Collected data:

-- ==== Sys2Proof/Machine/Fields.lean ====
section
/-!
DEFINITION. The named fields of the register pages, one constant for every field of every register table of the
manual (02-20): its page, byte offset, lowest bit, width and the value of its Reset column.  A block with several
instances takes the instance `p` first; the indices of an array follow in the order of its square brackets.
-/
namespace Sys2Proof.Machine.F

/-! ### timeline: Table 2.7 (02), Table 2.8 (02), Table 2.9 (02), Table 2.10 (02), Table 2.11 (02), Table 2.12 (02) -/

def PT_CFG_FEED_EN : Fld := ⟨0x41, 0x40, 0, 1, 0⟩
def PT_CFG_REPRINT_EN : Fld := ⟨0x41, 0x40, 1, 1, 0⟩
def PT_CFG_REPRINT_ORDER : Fld := ⟨0x41, 0x40, 2, 1, 0⟩
def PT_CFG_PURGE_PATH : Fld := ⟨0x41, 0x40, 3, 1, 0⟩
def PT_CFG_REPRINT_MAX : Fld := ⟨0x41, 0x40, 4, 4, 0⟩
def PT_CFG_ANCHOR_SRC : Fld := ⟨0x41, 0x40, 8, 6, 0⟩
def PT_CFG_EXIT_SRC : Fld := ⟨0x41, 0x40, 16, 6, 0⟩
def PT_CFG_INFLIGHT_MAX : Fld := ⟨0x41, 0x40, 24, 5, 0⟩
def PT_SPEED_SPEED : Fld := ⟨0x41, 0x44, 0, 24, 0⟩
def PT_GAP_GAP : Fld := ⟨0x41, 0x48, 0, 20, 0⟩
def PT_FEED_LEAD_TICKS : Fld := ⟨0x41, 0x4c, 0, 32, 0⟩
def PT_ANN_LEAD_TICKS : Fld := ⟨0x41, 0x50, 0, 24, 0⟩
def PT_COMMIT_LEAD_TICKS : Fld := ⟨0x41, 0x54, 0, 24, 200000⟩
def PT_ANCHOR_WIN_TICKS : Fld := ⟨0x41, 0x58, 0, 24, 300000⟩
def PT_HANDOFF_OFFS_TICKS : Fld := ⟨0x41, 0x5c, 0, 32, 0⟩
def PT_STN_OFFS_TICKS (k : Nat) : Fld := ⟨0x41, 0x60 + 4 * k, 0, 32, 0⟩
def PT_STN_TRIM_TICKS (k : Nat) : Fld := ⟨0x41, 0x80 + 4 * k, 0, 24, 0⟩
def PT_DIVERT_OFFS_TICKS : Fld := ⟨0x41, 0x98, 0, 32, 0⟩
def PT_SKIP_COUNT : Fld := ⟨0x41, 0x9c, 0, 8, 0⟩
def PT_SKIP_REMAIN : Fld := ⟨0x41, 0x9c, 8, 8, 0⟩
def PT_GATE_STAT_FEED : Fld := ⟨0x41, 0xa0, 0, 8, 0⟩
def PT_GATE_STAT_COMMIT : Fld := ⟨0x41, 0xa0, 8, 8, 0⟩
def PT_CNT_A_SKIP : Fld := ⟨0x41, 0xa4, 0, 16, 0⟩
def PT_CNT_A_BLANK : Fld := ⟨0x41, 0xa4, 16, 16, 0⟩
def PT_CNT_B_LOST : Fld := ⟨0x41, 0xa8, 0, 16, 0⟩
def PT_CNT_B_REPRINT : Fld := ⟨0x41, 0xa8, 16, 16, 0⟩
def PT_NEXT_ANCHOR_LO : Fld := ⟨0x41, 0xb0, 0, 32, 0⟩
def PT_NEXT_ANCHOR_HI : Fld := ⟨0x41, 0xb4, 0, 32, 0⟩
def PT_QUEUE_RELEASED : Fld := ⟨0x41, 0xb8, 0, 16, 0⟩
def PT_QUEUE_INFLIGHT : Fld := ⟨0x41, 0xb8, 16, 5, 0⟩
def PT_SLOT_PAGE_ID (s : Nat) : Fld := ⟨0x41, 0x100 + 0x10 * s, 0, 32, 0⟩
def PT_SLOT_SHEET (s : Nat) : Fld := ⟨0x41, 0x104 + 0x10 * s, 0, 32, 0⟩
def PT_SLOT_STATE (s : Nat) : Fld := ⟨0x41, 0x108 + 0x10 * s, 0, 4, 0⟩
def PT_SLOT_REPRINTS (s : Nat) : Fld := ⟨0x41, 0x108 + 0x10 * s, 4, 4, 0⟩
def PT_SLOT_CAUSE (s : Nat) : Fld := ⟨0x41, 0x108 + 0x10 * s, 8, 8, 0⟩
def PT_SLOT_EXTRA (s : Nat) : Fld := ⟨0x41, 0x108 + 0x10 * s, 16, 8, 0⟩
def PT_SLOT_ANCHOR_LO (s : Nat) : Fld := ⟨0x41, 0x10c + 0x10 * s, 0, 32, 0⟩

/-! ### beam: Table 3.6 (03), Table 3.7 (03), Table 3.8 (03), Table 3.9 (03) -/

def BT_CFG_EDGE (p : Nat) : Fld := ⟨0x20 + p, 0x40, 0, 1, 0⟩
def BT_CFG_BD_MINW (p : Nat) : Fld := ⟨0x20 + p, 0x40, 4, 4, 0⟩
def BT_CFG_POLY_CH (p : Nat) : Fld := ⟨0x20 + p, 0x40, 8, 4, 0⟩
def BT_CFG_IDX_KIND (p : Nat) : Fld := ⟨0x20 + p, 0x40, 12, 2, 0⟩
def BT_CFG_IDX_NUM (p : Nat) : Fld := ⟨0x20 + p, 0x40, 16, 6, 0⟩
def BT_CFG_FACETS (p : Nat) : Fld := ⟨0x20 + p, 0x40, 24, 4, 0⟩
def BT_CFG_GROUP (p : Nat) : Fld := ⟨0x20 + p, 0x40, 28, 1, 0⟩
def BT_LS_DELAY_DELAY (p : Nat) : Fld := ⟨0x20 + p, 0x44, 0, 20, 0⟩
def BT_BD_WIN_PX (p : Nat) : Fld := ⟨0x20 + p, 0x48, 0, 12, 0⟩
def BT_STROBE_HEAD_LAT (p : Nat) : Fld := ⟨0x20 + p, 0x4c, 0, 8, 0⟩
def BT_STROBE_WIDTH (p : Nat) : Fld := ⟨0x20 + p, 0x4c, 8, 4, 4⟩
def BT_LINE_LINE_PX (p : Nat) : Fld := ⟨0x20 + p, 0x50, 0, 15, 0⟩
def BT_LINE_ZONE_W (p : Nat) : Fld := ⟨0x20 + p, 0x50, 16, 10, 0⟩
def BT_MAG_PPM (p : Nat) : Fld := ⟨0x20 + p, 0x54, 0, 16, 0⟩
def BT_TLINE_TICKS (p : Nat) : Fld := ⟨0x20 + p, 0x58, 0, 32, 0⟩
def BT_LOCK_LOCK_WIN (p : Nat) : Fld := ⟨0x20 + p, 0x5c, 0, 12, 128⟩
def BT_LOCK_LOCK_CNT (p : Nat) : Fld := ⟨0x20 + p, 0x5c, 16, 8, 64⟩
def BT_PHASE_PH_OFFS (p : Nat) : Fld := ⟨0x20 + p, 0x60, 0, 16, 0⟩
def BT_PHASE_PH_TRIM (p : Nat) : Fld := ⟨0x20 + p, 0x60, 16, 16, 0⟩
def BT_PHLOOP_PH_SLEW (p : Nat) : Fld := ⟨0x20 + p, 0x64, 0, 10, 64⟩
def BT_PHLOOP_PH_KP (p : Nat) : Fld := ⟨0x20 + p, 0x64, 16, 8, 0⟩
def BT_PHLOOP_PH_KI (p : Nat) : Fld := ⟨0x20 + p, 0x64, 24, 8, 0⟩
def BT_PHLIM_PH_LIM (p : Nat) : Fld := ⟨0x20 + p, 0x68, 0, 8, 50⟩
def BT_STAT_FACET (p : Nat) : Fld := ⟨0x20 + p, 0x6c, 0, 4, 0⟩
def BT_STAT_MISS_RUN (p : Nat) : Fld := ⟨0x20 + p, 0x6c, 4, 2, 0⟩
def BT_STAT_SLEWING (p : Nat) : Fld := ⟨0x20 + p, 0x6c, 8, 1, 0⟩
def BT_STAT_TRIM_NOW (p : Nat) : Fld := ⟨0x20 + p, 0x6c, 16, 16, 0⟩
def BT_PHERR_ERR (p : Nat) : Fld := ⟨0x20 + p, 0x70, 0, 16, 0⟩
def BT_PERIOD_TICKS (p : Nat) : Fld := ⟨0x20 + p, 0x74, 0, 32, 0⟩
def BT_BD_LO (p : Nat) : Fld := ⟨0x20 + p, 0x78, 0, 32, 0⟩
def BT_BD_HI (p : Nat) : Fld := ⟨0x20 + p, 0x7c, 0, 32, 0⟩
def BT_BD_FRAC_FRAC (p : Nat) : Fld := ⟨0x20 + p, 0x80, 0, 8, 0⟩
def BT_SCAN_COUNT (p : Nat) : Fld := ⟨0x20 + p, 0x84, 0, 32, 0⟩
def BT_CNT_A_MISSING (p : Nat) : Fld := ⟨0x20 + p, 0x88, 0, 16, 0⟩
def BT_CNT_A_STRAY (p : Nat) : Fld := ⟨0x20 + p, 0x88, 16, 16, 0⟩
def BT_CNT_B_FACET_SYNC (p : Nat) : Fld := ⟨0x20 + p, 0x8c, 0, 16, 0⟩
def BT_CNT_B_UNLOCK (p : Nat) : Fld := ⟨0x20 + p, 0x8c, 16, 16, 0⟩
def FACET_OFFS_FINE (p f : Nat) : Fld := ⟨0x20 + p, 0xc0 + 4 * f, 0, 6, 0⟩
def FACET_OFFS_COARSE (p f : Nat) : Fld := ⟨0x20 + p, 0xc0 + 4 * f, 8, 8, 0⟩
def ZONE_SHIFT (p z : Nat) : Fld := ⟨0x20 + p, 0x100 + 4 * z, 0, 16, 0⟩
def ZONE_P (p z : Nat) : Fld := ⟨0x20 + p, 0x100 + 4 * z, 16, 16, 0⟩
def FREF_INC_INC (g : Nat) : Fld := ⟨0x20, 0x200 + 4 * g, 0, 32, 0⟩

/-! ### interlace: Table 4.8 (04), Table 4.9 (04), Table 4.10 (04) -/

def IL_GEOM_A (p : Nat) : Fld := ⟨0x28 + p, 0x40, 0, 6, 0⟩
def IL_GEOM_BSEL (p : Nat) : Fld := ⟨0x28 + p, 0x40, 8, 2, 0⟩
def IL_GEOM_NEMIT (p : Nat) : Fld := ⟨0x28 + p, 0x40, 16, 7, 0⟩
def IL_CYCLE_K (p : Nat) : Fld := ⟨0x28 + p, 0x44, 0, 7, 0⟩
def IL_CYCLE_ADV (p : Nat) : Fld := ⟨0x28 + p, 0x44, 8, 16, 0⟩
def IL_LEAD_LEAD (p : Nat) : Fld := ⟨0x28 + p, 0x48, 0, 10, 0⟩
def IL_DEAD_LO_MASK (p : Nat) : Fld := ⟨0x28 + p, 0x4c, 0, 32, 0⟩
def IL_DEAD_HI_MASK (p : Nat) : Fld := ⟨0x28 + p, 0x50, 0, 32, 0⟩
def IL_FILL_MIX (p : Nat) : Fld := ⟨0x28 + p, 0x54, 0, 6, 0⟩
def IL_FILL_PSTEP (p : Nat) : Fld := ⟨0x28 + p, 0x54, 8, 2, 0⟩
def IL_FILL_EN (p : Nat) : Fld := ⟨0x28 + p, 0x54, 16, 1, 0⟩
def IL_TEST_EVERY (p : Nat) : Fld := ⟨0x28 + p, 0x58, 0, 8, 0⟩
def IL_TEST_GUARD (p : Nat) : Fld := ⟨0x28 + p, 0x58, 8, 12, 100⟩
def IL_TEST_NOW (p : Nat) : Fld := ⟨0x28 + p, 0x58, 31, 1, 0⟩
def IL_TEST_STAT_RUNNING (p : Nat) : Fld := ⟨0x28 + p, 0x5c, 0, 1, 0⟩
def IL_TEST_STAT_PENDING (p : Nat) : Fld := ⟨0x28 + p, 0x5c, 1, 1, 0⟩
def IL_TEST_STAT_GOOD (p : Nat) : Fld := ⟨0x28 + p, 0x5c, 8, 7, 0⟩
def IL_TEST_STAT_MARGINAL (p : Nat) : Fld := ⟨0x28 + p, 0x5c, 16, 7, 0⟩
def IL_TEST_STAT_FAILED (p : Nat) : Fld := ⟨0x28 + p, 0x5c, 24, 7, 0⟩
def IL_TEST_CNT_TESTS (p : Nat) : Fld := ⟨0x28 + p, 0x60, 0, 16, 0⟩
def IL_TEST_CNT_DEGRADED (p : Nat) : Fld := ⟨0x28 + p, 0x60, 16, 7, 0⟩
def IL_REPLAN_SKIP_OK (p : Nat) : Fld := ⟨0x28 + p, 0x64, 0, 1, 0⟩
def IL_REPLAN_REQ (p : Nat) : Fld := ⟨0x28 + p, 0x64, 1, 1, 0⟩
def IL_REPLAN_REASON (p : Nat) : Fld := ⟨0x28 + p, 0x64, 4, 4, 0⟩
def IL_THERM_WARN (p : Nat) : Fld := ⟨0x28 + p, 0x68, 0, 10, 0⟩
def IL_THERM_CUT (p : Nat) : Fld := ⟨0x28 + p, 0x68, 16, 10, 0⟩
def IL_THERM_CUT_Q (p : Nat) : Fld := ⟨0x28 + p, 0x68, 28, 4, 4⟩
def IL_THERM2_HYST (p : Nat) : Fld := ⟨0x28 + p, 0x6c, 0, 8, 0⟩
def IL_THERM2_POL (p : Nat) : Fld := ⟨0x28 + p, 0x6c, 8, 1, 0⟩
def IL_THERM_STAT_TEMP (p : Nat) : Fld := ⟨0x28 + p, 0x70, 0, 10, 0⟩
def IL_THERM_STAT_CAP (p : Nat) : Fld := ⟨0x28 + p, 0x70, 16, 1, 0⟩
def IL_THERM_STAT_CUT (p : Nat) : Fld := ⟨0x28 + p, 0x70, 17, 1, 0⟩
def IL_FILLTAB_W (p j : Nat) : Fld := ⟨0x28 + p, 0x80 + 4 * j, 0, 6, 0⟩
def IL_ENTRY_MASK_LO (p s : Nat) : Fld := ⟨0x28 + p, 0x200 + 0x10 * s, 0, 32, 0⟩
def IL_ENTRY_MASK_HI (p s : Nat) : Fld := ⟨0x28 + p, 0x204 + 0x10 * s, 0, 32, 0⟩
def IL_ENTRY_BASE (p s : Nat) : Fld := ⟨0x28 + p, 0x208 + 0x10 * s, 0, 16, 0⟩
def IL_RES_RDYN (p i : Nat) : Fld := ⟨0x28 + p, 0x600 + 8 * i, 0, 16, 0⟩
def IL_RES_RNOM (p i : Nat) : Fld := ⟨0x28 + p, 0x600 + 8 * i, 16, 16, 0⟩
def IL_RES_CLASS (p i : Nat) : Fld := ⟨0x28 + p, 0x604 + 8 * i, 0, 3, 0⟩
def IL_RES_DEGR (p i : Nat) : Fld := ⟨0x28 + p, 0x604 + 8 * i, 3, 1, 0⟩
def IL_RES_TESTS (p i : Nat) : Fld := ⟨0x28 + p, 0x604 + 8 * i, 16, 16, 0⟩

/-! ### imaging: Table 5.9 (05), Table 5.10 (05), Table 5.11 (05) -/

def IM_CFG_FMT (p : Nat) : Fld := ⟨0x30 + p, 0x40, 0, 2, 0⟩
def IM_CFG_TAGS (p : Nat) : Fld := ⟨0x30 + p, 0x40, 2, 1, 0⟩
def IM_CFG_IN_RES (p : Nat) : Fld := ⟨0x30 + p, 0x40, 4, 2, 0⟩
def IM_CFG_OUT_LPI (p : Nat) : Fld := ⟨0x30 + p, 0x40, 6, 2, 0⟩
def IM_RING_BASE (p : Nat) : Fld := ⟨0x30 + p, 0x44, 0, 7, 0⟩
def IM_RING_LINES (p : Nat) : Fld := ⟨0x30 + p, 0x44, 16, 16, 0⟩
def IM_RING_STAT_FILL (p : Nat) : Fld := ⟨0x30 + p, 0x48, 0, 16, 0⟩
def IM_RING_STAT_STRIDE (p : Nat) : Fld := ⟨0x30 + p, 0x48, 16, 16, 0⟩
def IM_TBASE_LUT_OFFS (p : Nat) : Fld := ⟨0x30 + p, 0x4c, 0, 23, 0⟩
def IM_TBASE_SCR_OFFS (p : Nat) : Fld := ⟨0x30 + p, 0x50, 0, 23, 0⟩
def IM_TBASE_RAMP_OFFS (p : Nat) : Fld := ⟨0x30 + p, 0x54, 0, 23, 0⟩
def IM_PAGE_HEIGHT (p : Nat) : Fld := ⟨0x30 + p, 0x58, 0, 17, 0⟩
def IM_PAGE_W_WIDTH (p : Nat) : Fld := ⟨0x30 + p, 0x5c, 0, 15, 0⟩
def IM_PAGE_W_TRAILER (p : Nat) : Fld := ⟨0x30 + p, 0x5c, 15, 1, 0⟩
def IM_WINDOW_NEED (p : Nat) : Fld := ⟨0x30 + p, 0x80, 0, 16, 0⟩
def IM_CNT_RING_WAIT (p : Nat) : Fld := ⟨0x30 + p, 0x84, 0, 16, 0⟩
def IM_CNT_UNCORR (p : Nat) : Fld := ⟨0x30 + p, 0x84, 16, 16, 0⟩
def IM_SCR_W (p t : Nat) : Fld := ⟨0x30 + p, 0x60 + 4 * t, 0, 8, 0⟩
def IM_SCR_H (p t : Nat) : Fld := ⟨0x30 + p, 0x60 + 4 * t, 8, 8, 0⟩
def IM_SCR_XSHIFT (p t : Nat) : Fld := ⟨0x30 + p, 0x60 + 4 * t, 16, 8, 0⟩
def IM_RAMP_SLOPE (p t : Nat) : Fld := ⟨0x30 + p, 0x70 + 4 * t, 0, 16, 0⟩
def IM_GAIN_EVEN (p n : Nat) : Fld := ⟨0x30 + p, 0x100 + 4 * n, 0, 16, 16384⟩
def IM_GAIN_ODD (p n : Nat) : Fld := ⟨0x30 + p, 0x100 + 4 * n, 16, 16, 16384⟩
def IM_DOFFS_D (p n r : Nat) : Fld := ⟨0x30 + p, 0x180 + 4 * n, 8 * r, 8, 0⟩

/-! ### registration: Table 5.13 (05) -/

def REG_CFG_EVERY : Fld := ⟨0x40, 0x40, 0, 8, 0⟩
def REG_CFG_REF : Fld := ⟨0x40, 0x40, 8, 3, 0⟩
def REG_CFG_GAIN : Fld := ⟨0x40, 0x40, 12, 4, 8⟩
def REG_CFG_DEADBAND : Fld := ⟨0x40, 0x40, 16, 8, 0⟩
def REG_MARK_START : Fld := ⟨0x40, 0x44, 0, 12, 0⟩
def REG_MARK_PITCH : Fld := ⟨0x40, 0x44, 12, 12, 0⟩
def REG_MARK_BAR : Fld := ⟨0x40, 0x44, 24, 8, 0⟩
def REG_MARK2_DIAG : Fld := ⟨0x40, 0x48, 0, 12, 0⟩
def REG_MARK2_HALF : Fld := ⟨0x40, 0x48, 16, 12, 0⟩
def REG_CODE_MARK_CODE : Fld := ⟨0x40, 0x4c, 0, 10, 0⟩
def REG_WIN_OFFS : Fld := ⟨0x40, 0x50, 0, 32, 0⟩
def REG_X_X (j : Nat) : Fld := ⟨0x40, 0x60 + 4 * j, 0, 15, 0⟩
def REG_SENS_THRESH (j : Nat) : Fld := ⟨0x40, 0x70 + 4 * j, 0, 10, 0⟩
def REG_SENS_HYST (j : Nat) : Fld := ⟨0x40, 0x70 + 4 * j, 12, 4, 0⟩
def REG_SENS_POL (j : Nat) : Fld := ⟨0x40, 0x70 + 4 * j, 16, 1, 0⟩
def REG_SENS_MINW (j : Nat) : Fld := ⟨0x40, 0x70 + 4 * j, 24, 8, 0⟩
def REG_STAT_SETS : Fld := ⟨0x40, 0x80, 0, 8, 0⟩
def REG_STAT_VALID : Fld := ⟨0x40, 0x80, 8, 4, 0⟩
def REG_STAT_DUE : Fld := ⟨0x40, 0x80, 12, 1, 0⟩
def REG_STAT_OPEN : Fld := ⟨0x40, 0x80, 13, 1, 0⟩
def REG_CNT_MARK_BAD : Fld := ⟨0x40, 0x84, 0, 16, 0⟩
def REG_CNT_POSTPONED : Fld := ⟨0x40, 0x84, 16, 16, 0⟩
def REG_RES_P (k j : Nat) : Fld := ⟨0x40, 0x100 + 0x20 * k + 8 * j, 0, 32, 0⟩
def REG_RES_X (k j : Nat) : Fld := ⟨0x40, 0x104 + 0x20 * k + 8 * j, 0, 16, 0⟩

/-! ### headLink: Table 6.10 (06) -/

def HL_CFG_AUTO_SPARE (p : Nat) : Fld := ⟨0x38 + p, 0x40, 0, 1, 1⟩
def HL_CFG_ALLOW_SLOT (p : Nat) : Fld := ⟨0x38 + p, 0x40, 1, 1, 0⟩
def HL_CFG_RETRAIN (p : Nat) : Fld := ⟨0x38 + p, 0x40, 8, 1, 0⟩
def HL_TIMING_MARGIN (p : Nat) : Fld := ⟨0x38 + p, 0x44, 0, 8, 2⟩
def HL_TIMING_RSLOT (p : Nat) : Fld := ⟨0x38 + p, 0x44, 8, 8, 20⟩
def HL_TIMING_STAT_TO (p : Nat) : Fld := ⟨0x38 + p, 0x44, 16, 16, 100⟩
def HL_SPARE_THRESH (p : Nat) : Fld := ⟨0x38 + p, 0x48, 0, 8, 4⟩
def HL_SPARE_WIN (p : Nat) : Fld := ⟨0x38 + p, 0x48, 8, 16, 4096⟩
def HL_STAT_HEALTHY (p : Nat) : Fld := ⟨0x38 + p, 0x4c, 0, 9, 0⟩
def HL_STAT_SLANE (p : Nat) : Fld := ⟨0x38 + p, 0x4c, 9, 4, 0⟩
def HL_STAT_SLOT_MODE (p : Nat) : Fld := ⟨0x38 + p, 0x4c, 13, 1, 0⟩
def HL_STAT_HEAD_OK (p : Nat) : Fld := ⟨0x38 + p, 0x4c, 14, 1, 0⟩
def HL_STAT_HEAD_READY (p : Nat) : Fld := ⟨0x38 + p, 0x4c, 15, 1, 0⟩
def HL_STAT_QUENCH (p : Nat) : Fld := ⟨0x38 + p, 0x4c, 16, 1, 0⟩
def HL_STAT_OWN_CUT (p : Nat) : Fld := ⟨0x38 + p, 0x4c, 17, 1, 0⟩
def HL_STAT_NL (p : Nat) : Fld := ⟨0x38 + p, 0x4c, 18, 4, 0⟩
def HL_MAP_PHYS (p : Nat) : Fld := ⟨0x38 + p, 0x50, 0, 32, 4294967295⟩
def HL_NEED_NEED (p : Nat) : Fld := ⟨0x38 + p, 0x54, 0, 16, 0⟩
def HL_NEED_TSCAN (p : Nat) : Fld := ⟨0x38 + p, 0x54, 16, 16, 0⟩
def HL_SCAN_SENT (p : Nat) : Fld := ⟨0x38 + p, 0x58, 0, 24, 0⟩
def HL_HSCAN_EMITTED (p : Nat) : Fld := ⟨0x38 + p, 0x5c, 0, 24, 0⟩
def HL_SN_LO (p : Nat) : Fld := ⟨0x38 + p, 0x60, 0, 32, 0⟩
def HL_SN_HI (p : Nat) : Fld := ⟨0x38 + p, 0x64, 0, 32, 0⟩
def HL_CNT_A_SCAN_ERR (p : Nat) : Fld := ⟨0x38 + p, 0x68, 0, 16, 0⟩
def HL_CNT_A_UNDERRUN (p : Nat) : Fld := ⟨0x38 + p, 0x68, 16, 16, 0⟩
def HL_CNT_B_TRAIN (p : Nat) : Fld := ⟨0x38 + p, 0x6c, 0, 16, 0⟩
def HL_CNT_B_LANE_FAIL (p : Nat) : Fld := ⟨0x38 + p, 0x6c, 16, 8, 0⟩
def HL_CNT_B_TEST_TIMEOUT (p : Nat) : Fld := ⟨0x38 + p, 0x6c, 24, 8, 0⟩
def HL_LANE_CRC (p n : Nat) : Fld := ⟨0x38 + p, 0x80 + 4 * n, 0, 16, 0⟩
def HL_LANE_RXERR (p n : Nat) : Fld := ⟨0x38 + p, 0x80 + 4 * n, 16, 16, 0⟩

/-! ### codec: Table 7.9 (07) -/

def CDC_LIMIT_OUT_LIMIT : Fld := ⟨0x48, 0x40, 0, 32, 0⟩
def CDC_STAT_DEC_BUSY : Fld := ⟨0x48, 0x44, 0, 8, 0⟩
def CDC_STAT_ENC_BUSY : Fld := ⟨0x48, 0x44, 8, 2, 0⟩
def CDC_STAT_CTX_OPEN : Fld := ⟨0x48, 0x44, 16, 5, 0⟩
def CDC_CNT_A_STREAM_ERR : Fld := ⟨0x48, 0x48, 0, 16, 0⟩
def CDC_CNT_A_HDR_REFUSED : Fld := ⟨0x48, 0x48, 16, 16, 0⟩
def CDC_CNT_B_BLOCKS : Fld := ⟨0x48, 0x4c, 0, 32, 0⟩
def CTX_PAGE_ID (x : Nat) : Fld := ⟨0x48, 0x80 + 8 * x, 0, 32, 0⟩
def CTX_STATION (x : Nat) : Fld := ⟨0x48, 0x84 + 8 * x, 0, 3, 0⟩
def CTX_OPEN (x : Nat) : Fld := ⟨0x48, 0x84 + 8 * x, 3, 1, 0⟩
def CTX_LANE (x : Nat) : Fld := ⟨0x48, 0x84 + 8 * x, 4, 4, 15⟩
def CTX_BLOCKS (x : Nat) : Fld := ⟨0x48, 0x84 + 8 * x, 8, 24, 0⟩

/-! ### decodeLane: Table 7.10 (07) -/

def DL_STAT_CTX (p : Nat) : Fld := ⟨0x49 + p, 0x40, 0, 5, 31⟩
def DL_CNT_BLOCKS (p : Nat) : Fld := ⟨0x49 + p, 0x44, 0, 16, 0⟩
def DL_CNT_RESTARTS (p : Nat) : Fld := ⟨0x49 + p, 0x44, 16, 16, 0⟩
def DL_ERR_CODE (p : Nat) : Fld := ⟨0x49 + p, 0x48, 0, 4, 0⟩
def DL_ERR_OFFS_OFFS (p : Nat) : Fld := ⟨0x49 + p, 0x4c, 0, 32, 0⟩

/-! ### encodeLane: Table 7.11 (07) -/

def EJ_SRC_LO (p : Nat) : Fld := ⟨0x51 + p, 0x40, 0, 32, 0⟩
def EJ_SRC_HI (p : Nat) : Fld := ⟨0x51 + p, 0x44, 0, 16, 0⟩
def EJ_DST_LO (p : Nat) : Fld := ⟨0x51 + p, 0x48, 0, 32, 0⟩
def EJ_DST_HI (p : Nat) : Fld := ⟨0x51 + p, 0x4c, 0, 16, 0⟩
def EJ_SRC_STRIDE_BYTES (p : Nat) : Fld := ⟨0x51 + p, 0x50, 0, 24, 0⟩
def EJ_LINE_BYTES_BYTES (p : Nat) : Fld := ⟨0x51 + p, 0x54, 0, 24, 0⟩
def EJ_LINES_LINES (p : Nat) : Fld := ⟨0x51 + p, 0x58, 0, 18, 0⟩
def EJ_DST_SIZE_BYTES (p : Nat) : Fld := ⟨0x51 + p, 0x5c, 0, 32, 0⟩
def EJ_CTL_ALPHA (p : Nat) : Fld := ⟨0x51 + p, 0x60, 0, 1, 0⟩
def EJ_CTL_MODE (p : Nat) : Fld := ⟨0x51 + p, 0x60, 1, 1, 0⟩
def EJ_CTL_EFFORT (p : Nat) : Fld := ⟨0x51 + p, 0x60, 2, 3, 0⟩
def EJ_CTL_BLOCK_IN (p : Nat) : Fld := ⟨0x51 + p, 0x60, 8, 16, 65535⟩
def EJ_CTL_GO (p : Nat) : Fld := ⟨0x51 + p, 0x60, 31, 1, 0⟩
def EJ_RESULT_LEN (p : Nat) : Fld := ⟨0x51 + p, 0x64, 0, 32, 0⟩
def EJ_STAT_STATUS (p : Nat) : Fld := ⟨0x51 + p, 0x68, 0, 4, 0⟩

| Requirement |
Above are the entries. Copy exactly the part that opens with the line containing "def BT_LINE_ZONE_W (p" and closes with the line containing "def BT_BD_HI (p", and no more.

| Response to the task |
def BT_LINE_ZONE_W (p : Nat) : Fld := ⟨0x20 + p, 0x50, 16, 10, 0⟩
def BT_MAG_PPM (p : Nat) : Fld := ⟨0x20 + p, 0x54, 0, 16, 0⟩
def BT_TLINE_TICKS (p : Nat) : Fld := ⟨0x20 + p, 0x58, 0, 32, 0⟩
def BT_LOCK_LOCK_WIN (p : Nat) : Fld := ⟨0x20 + p, 0x5c, 0, 12, 128⟩
def BT_LOCK_LOCK_CNT (p : Nat) : Fld := ⟨0x20 + p, 0x5c, 16, 8, 64⟩
def BT_PHASE_PH_OFFS (p : Nat) : Fld := ⟨0x20 + p, 0x60, 0, 16, 0⟩
def BT_PHASE_PH_TRIM (p : Nat) : Fld := ⟨0x20 + p, 0x60, 16, 16, 0⟩
def BT_PHLOOP_PH_SLEW (p : Nat) : Fld := ⟨0x20 + p, 0x64, 0, 10, 64⟩
def BT_PHLOOP_PH_KP (p : Nat) : Fld := ⟨0x20 + p, 0x64, 16, 8, 0⟩
def BT_PHLOOP_PH_KI (p : Nat) : Fld := ⟨0x20 + p, 0x64, 24, 8, 0⟩
def BT_PHLIM_PH_LIM (p : Nat) : Fld := ⟨0x20 + p, 0x68, 0, 8, 50⟩
def BT_STAT_FACET (p : Nat) : Fld := ⟨0x20 + p, 0x6c, 0, 4, 0⟩
def BT_STAT_MISS_RUN (p : Nat) : Fld := ⟨0x20 + p, 0x6c, 4, 2, 0⟩
def BT_STAT_SLEWING (p : Nat) : Fld := ⟨0x20 + p, 0x6c, 8, 1, 0⟩
def BT_STAT_TRIM_NOW (p : Nat) : Fld := ⟨0x20 + p, 0x6c, 16, 16, 0⟩
def BT_PHERR_ERR (p : Nat) : Fld := ⟨0x20 + p, 0x70, 0, 16, 0⟩
def BT_PERIOD_TICKS (p : Nat) : Fld := ⟨0x20 + p, 0x74, 0, 32, 0⟩
def BT_BD_LO (p : Nat) : Fld := ⟨0x20 + p, 0x78, 0, 32, 0⟩
def BT_BD_HI (p : Nat) : Fld := ⟨0x20 + p, 0x7c, 0, 32, 0⟩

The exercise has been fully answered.